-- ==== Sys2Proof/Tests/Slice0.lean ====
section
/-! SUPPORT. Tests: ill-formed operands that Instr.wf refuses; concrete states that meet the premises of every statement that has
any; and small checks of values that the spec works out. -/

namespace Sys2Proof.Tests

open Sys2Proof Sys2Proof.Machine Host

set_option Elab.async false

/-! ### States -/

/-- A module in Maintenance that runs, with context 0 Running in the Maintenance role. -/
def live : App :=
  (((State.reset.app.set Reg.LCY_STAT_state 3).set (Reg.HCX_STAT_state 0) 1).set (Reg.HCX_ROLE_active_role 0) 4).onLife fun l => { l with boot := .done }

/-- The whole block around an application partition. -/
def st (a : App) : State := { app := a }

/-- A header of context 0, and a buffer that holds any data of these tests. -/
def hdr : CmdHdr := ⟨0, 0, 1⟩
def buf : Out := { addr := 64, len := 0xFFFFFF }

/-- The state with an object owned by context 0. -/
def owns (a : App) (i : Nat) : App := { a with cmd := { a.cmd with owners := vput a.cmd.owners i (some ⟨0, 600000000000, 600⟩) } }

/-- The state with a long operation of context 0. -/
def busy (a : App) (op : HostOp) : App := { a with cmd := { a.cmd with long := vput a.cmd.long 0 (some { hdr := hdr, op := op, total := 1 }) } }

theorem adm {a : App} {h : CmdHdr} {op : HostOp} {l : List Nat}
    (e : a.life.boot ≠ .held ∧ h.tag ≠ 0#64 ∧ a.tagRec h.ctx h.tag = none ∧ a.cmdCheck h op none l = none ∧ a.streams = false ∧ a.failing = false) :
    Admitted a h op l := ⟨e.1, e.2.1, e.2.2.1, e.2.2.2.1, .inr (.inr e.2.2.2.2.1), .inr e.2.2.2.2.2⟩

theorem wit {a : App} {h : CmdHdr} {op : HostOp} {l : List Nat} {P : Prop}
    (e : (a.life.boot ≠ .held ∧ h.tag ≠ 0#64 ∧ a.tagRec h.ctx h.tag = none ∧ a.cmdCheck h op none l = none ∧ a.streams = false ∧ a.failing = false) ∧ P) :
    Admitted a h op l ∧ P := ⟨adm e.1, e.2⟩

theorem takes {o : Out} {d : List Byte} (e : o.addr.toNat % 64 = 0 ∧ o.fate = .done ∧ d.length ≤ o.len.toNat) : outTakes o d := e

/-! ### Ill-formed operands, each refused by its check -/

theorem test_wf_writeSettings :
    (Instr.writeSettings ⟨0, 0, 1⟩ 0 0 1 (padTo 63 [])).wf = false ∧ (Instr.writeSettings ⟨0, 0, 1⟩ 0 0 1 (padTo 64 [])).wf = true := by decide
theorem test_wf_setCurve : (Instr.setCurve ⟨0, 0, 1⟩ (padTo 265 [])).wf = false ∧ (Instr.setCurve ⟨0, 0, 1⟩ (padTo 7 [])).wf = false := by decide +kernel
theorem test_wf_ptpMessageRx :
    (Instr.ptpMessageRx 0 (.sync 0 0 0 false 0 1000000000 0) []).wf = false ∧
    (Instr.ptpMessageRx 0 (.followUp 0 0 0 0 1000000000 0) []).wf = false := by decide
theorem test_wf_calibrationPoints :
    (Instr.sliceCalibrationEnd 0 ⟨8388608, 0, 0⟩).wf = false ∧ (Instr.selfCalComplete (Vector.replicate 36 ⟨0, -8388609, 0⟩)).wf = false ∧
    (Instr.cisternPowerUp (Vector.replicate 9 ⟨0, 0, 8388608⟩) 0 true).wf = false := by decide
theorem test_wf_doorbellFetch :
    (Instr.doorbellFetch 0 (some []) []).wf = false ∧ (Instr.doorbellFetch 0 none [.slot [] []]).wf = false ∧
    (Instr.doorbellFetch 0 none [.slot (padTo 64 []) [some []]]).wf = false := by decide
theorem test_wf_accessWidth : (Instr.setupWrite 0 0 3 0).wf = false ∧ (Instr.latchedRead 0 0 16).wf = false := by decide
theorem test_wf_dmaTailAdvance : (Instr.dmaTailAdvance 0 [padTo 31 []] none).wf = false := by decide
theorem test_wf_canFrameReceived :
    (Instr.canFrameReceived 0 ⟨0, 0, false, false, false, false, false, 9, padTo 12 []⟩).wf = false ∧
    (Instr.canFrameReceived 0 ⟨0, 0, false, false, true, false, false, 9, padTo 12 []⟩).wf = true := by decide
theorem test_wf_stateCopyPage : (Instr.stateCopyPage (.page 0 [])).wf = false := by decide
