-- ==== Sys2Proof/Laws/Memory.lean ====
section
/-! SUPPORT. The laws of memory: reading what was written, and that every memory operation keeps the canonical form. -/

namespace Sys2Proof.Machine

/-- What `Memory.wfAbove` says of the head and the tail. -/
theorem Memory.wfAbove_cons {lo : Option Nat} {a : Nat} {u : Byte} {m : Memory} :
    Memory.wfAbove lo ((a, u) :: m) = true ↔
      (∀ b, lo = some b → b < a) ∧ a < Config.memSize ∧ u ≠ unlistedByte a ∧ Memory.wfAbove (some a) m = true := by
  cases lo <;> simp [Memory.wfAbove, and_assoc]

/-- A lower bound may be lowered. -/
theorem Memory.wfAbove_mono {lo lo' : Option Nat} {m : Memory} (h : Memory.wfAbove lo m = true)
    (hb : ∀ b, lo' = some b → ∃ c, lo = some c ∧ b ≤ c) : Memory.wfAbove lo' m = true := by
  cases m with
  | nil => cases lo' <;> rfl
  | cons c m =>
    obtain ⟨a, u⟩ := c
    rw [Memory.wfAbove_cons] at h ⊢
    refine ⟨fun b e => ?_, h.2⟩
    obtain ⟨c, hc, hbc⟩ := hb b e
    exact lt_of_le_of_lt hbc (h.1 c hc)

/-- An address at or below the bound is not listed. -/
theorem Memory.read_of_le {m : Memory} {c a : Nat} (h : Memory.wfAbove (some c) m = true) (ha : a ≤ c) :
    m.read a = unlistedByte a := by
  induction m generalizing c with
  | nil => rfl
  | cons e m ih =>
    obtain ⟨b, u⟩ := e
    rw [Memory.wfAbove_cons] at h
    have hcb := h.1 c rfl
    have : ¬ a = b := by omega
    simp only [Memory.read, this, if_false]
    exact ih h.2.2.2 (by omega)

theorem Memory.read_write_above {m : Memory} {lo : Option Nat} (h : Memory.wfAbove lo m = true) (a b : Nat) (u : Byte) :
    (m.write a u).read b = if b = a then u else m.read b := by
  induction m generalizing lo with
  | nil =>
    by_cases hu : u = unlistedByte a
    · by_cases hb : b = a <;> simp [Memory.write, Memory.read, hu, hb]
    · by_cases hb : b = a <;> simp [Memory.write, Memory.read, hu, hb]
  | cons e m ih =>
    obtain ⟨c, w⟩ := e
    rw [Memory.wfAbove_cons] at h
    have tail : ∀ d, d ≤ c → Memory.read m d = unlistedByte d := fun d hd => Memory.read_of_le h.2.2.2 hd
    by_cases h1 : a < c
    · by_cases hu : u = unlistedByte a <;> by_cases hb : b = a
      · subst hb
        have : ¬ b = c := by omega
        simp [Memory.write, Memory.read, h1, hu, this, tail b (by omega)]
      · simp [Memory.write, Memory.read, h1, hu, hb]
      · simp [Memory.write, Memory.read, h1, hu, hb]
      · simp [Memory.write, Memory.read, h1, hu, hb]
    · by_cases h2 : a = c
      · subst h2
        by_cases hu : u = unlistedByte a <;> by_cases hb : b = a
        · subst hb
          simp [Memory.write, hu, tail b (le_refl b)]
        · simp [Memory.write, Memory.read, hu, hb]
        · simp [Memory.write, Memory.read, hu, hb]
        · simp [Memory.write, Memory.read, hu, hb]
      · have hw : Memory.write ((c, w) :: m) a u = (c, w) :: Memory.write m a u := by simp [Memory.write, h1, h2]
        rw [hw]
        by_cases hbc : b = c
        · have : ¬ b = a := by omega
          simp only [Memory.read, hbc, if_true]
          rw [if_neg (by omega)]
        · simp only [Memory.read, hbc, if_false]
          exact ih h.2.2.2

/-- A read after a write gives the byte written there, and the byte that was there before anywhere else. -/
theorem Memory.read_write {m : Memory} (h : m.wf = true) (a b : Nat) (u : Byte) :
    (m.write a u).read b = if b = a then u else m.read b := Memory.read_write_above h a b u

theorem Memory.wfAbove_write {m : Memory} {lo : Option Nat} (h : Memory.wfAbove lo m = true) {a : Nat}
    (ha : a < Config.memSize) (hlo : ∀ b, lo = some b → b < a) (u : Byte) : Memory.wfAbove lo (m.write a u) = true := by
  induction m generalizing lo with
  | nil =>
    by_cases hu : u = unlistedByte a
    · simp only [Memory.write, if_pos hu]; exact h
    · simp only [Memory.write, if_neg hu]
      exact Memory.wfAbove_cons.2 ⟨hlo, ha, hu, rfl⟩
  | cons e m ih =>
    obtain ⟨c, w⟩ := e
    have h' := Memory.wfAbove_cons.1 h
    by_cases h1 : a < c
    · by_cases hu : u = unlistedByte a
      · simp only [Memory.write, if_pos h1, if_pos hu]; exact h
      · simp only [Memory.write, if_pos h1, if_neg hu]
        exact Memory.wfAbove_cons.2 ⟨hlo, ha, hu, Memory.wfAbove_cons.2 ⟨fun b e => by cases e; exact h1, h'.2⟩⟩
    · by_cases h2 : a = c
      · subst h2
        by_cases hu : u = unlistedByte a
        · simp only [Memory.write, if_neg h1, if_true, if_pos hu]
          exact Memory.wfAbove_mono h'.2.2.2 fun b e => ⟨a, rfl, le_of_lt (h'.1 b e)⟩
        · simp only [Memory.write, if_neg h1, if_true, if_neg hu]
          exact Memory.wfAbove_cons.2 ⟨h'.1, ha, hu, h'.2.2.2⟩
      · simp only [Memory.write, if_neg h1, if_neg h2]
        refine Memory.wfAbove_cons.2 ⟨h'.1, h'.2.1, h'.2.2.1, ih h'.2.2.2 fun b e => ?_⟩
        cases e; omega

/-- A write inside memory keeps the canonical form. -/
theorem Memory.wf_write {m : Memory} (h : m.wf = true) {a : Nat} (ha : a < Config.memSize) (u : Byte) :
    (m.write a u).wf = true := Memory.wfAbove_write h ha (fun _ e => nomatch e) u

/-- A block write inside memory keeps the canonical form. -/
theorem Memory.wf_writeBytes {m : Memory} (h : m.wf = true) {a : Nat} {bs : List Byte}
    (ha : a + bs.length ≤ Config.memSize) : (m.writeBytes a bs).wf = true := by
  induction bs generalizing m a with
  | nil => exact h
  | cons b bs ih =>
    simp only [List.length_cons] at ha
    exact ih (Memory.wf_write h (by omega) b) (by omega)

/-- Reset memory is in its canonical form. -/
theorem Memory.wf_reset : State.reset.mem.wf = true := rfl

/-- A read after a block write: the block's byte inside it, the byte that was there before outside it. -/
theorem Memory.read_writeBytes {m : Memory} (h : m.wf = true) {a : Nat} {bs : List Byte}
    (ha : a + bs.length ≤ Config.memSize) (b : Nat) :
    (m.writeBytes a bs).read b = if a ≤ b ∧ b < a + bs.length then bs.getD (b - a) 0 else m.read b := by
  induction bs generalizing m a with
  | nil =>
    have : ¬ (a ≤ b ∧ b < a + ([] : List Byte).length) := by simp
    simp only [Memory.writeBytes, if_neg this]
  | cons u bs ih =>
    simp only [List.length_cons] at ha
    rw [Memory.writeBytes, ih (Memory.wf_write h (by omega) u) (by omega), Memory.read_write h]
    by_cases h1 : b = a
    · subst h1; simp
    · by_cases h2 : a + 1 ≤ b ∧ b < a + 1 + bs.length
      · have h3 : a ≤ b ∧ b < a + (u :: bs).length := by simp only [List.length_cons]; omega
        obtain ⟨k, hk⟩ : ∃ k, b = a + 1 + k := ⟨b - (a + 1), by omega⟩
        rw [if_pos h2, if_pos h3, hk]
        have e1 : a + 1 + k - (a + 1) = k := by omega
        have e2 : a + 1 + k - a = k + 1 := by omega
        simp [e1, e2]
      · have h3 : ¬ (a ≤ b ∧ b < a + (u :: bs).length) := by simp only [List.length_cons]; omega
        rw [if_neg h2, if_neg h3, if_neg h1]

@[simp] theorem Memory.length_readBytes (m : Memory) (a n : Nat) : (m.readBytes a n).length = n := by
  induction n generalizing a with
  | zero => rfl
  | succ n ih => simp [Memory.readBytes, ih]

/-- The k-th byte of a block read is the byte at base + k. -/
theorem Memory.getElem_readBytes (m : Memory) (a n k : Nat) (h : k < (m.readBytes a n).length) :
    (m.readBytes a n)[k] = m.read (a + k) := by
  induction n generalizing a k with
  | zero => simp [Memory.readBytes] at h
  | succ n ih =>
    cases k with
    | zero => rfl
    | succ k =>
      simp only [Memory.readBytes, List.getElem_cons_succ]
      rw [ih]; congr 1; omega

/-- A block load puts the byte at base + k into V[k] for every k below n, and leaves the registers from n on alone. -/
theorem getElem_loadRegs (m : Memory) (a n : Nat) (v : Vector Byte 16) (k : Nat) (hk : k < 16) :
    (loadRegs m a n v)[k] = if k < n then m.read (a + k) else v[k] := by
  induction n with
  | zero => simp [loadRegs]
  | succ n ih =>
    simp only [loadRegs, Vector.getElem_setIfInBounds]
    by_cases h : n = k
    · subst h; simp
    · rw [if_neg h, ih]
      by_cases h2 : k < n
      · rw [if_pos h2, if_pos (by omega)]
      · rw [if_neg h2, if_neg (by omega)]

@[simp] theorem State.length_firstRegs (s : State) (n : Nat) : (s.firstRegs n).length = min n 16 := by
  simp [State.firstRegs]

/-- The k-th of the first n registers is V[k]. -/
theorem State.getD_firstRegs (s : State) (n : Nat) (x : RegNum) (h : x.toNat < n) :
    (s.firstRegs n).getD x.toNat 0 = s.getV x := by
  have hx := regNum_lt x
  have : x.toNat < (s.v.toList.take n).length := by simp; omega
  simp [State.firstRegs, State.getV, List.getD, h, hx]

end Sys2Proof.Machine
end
---+---
» TRY IT
Pull every line containing "formed" out of the entries.

» TASK ANSWER
/-! SUPPORT. Tests: ill-formed operands that Instr.wf refuses; concrete states that meet the premises of every statement that has
/-! ### Ill-formed operands, each refused by its check -/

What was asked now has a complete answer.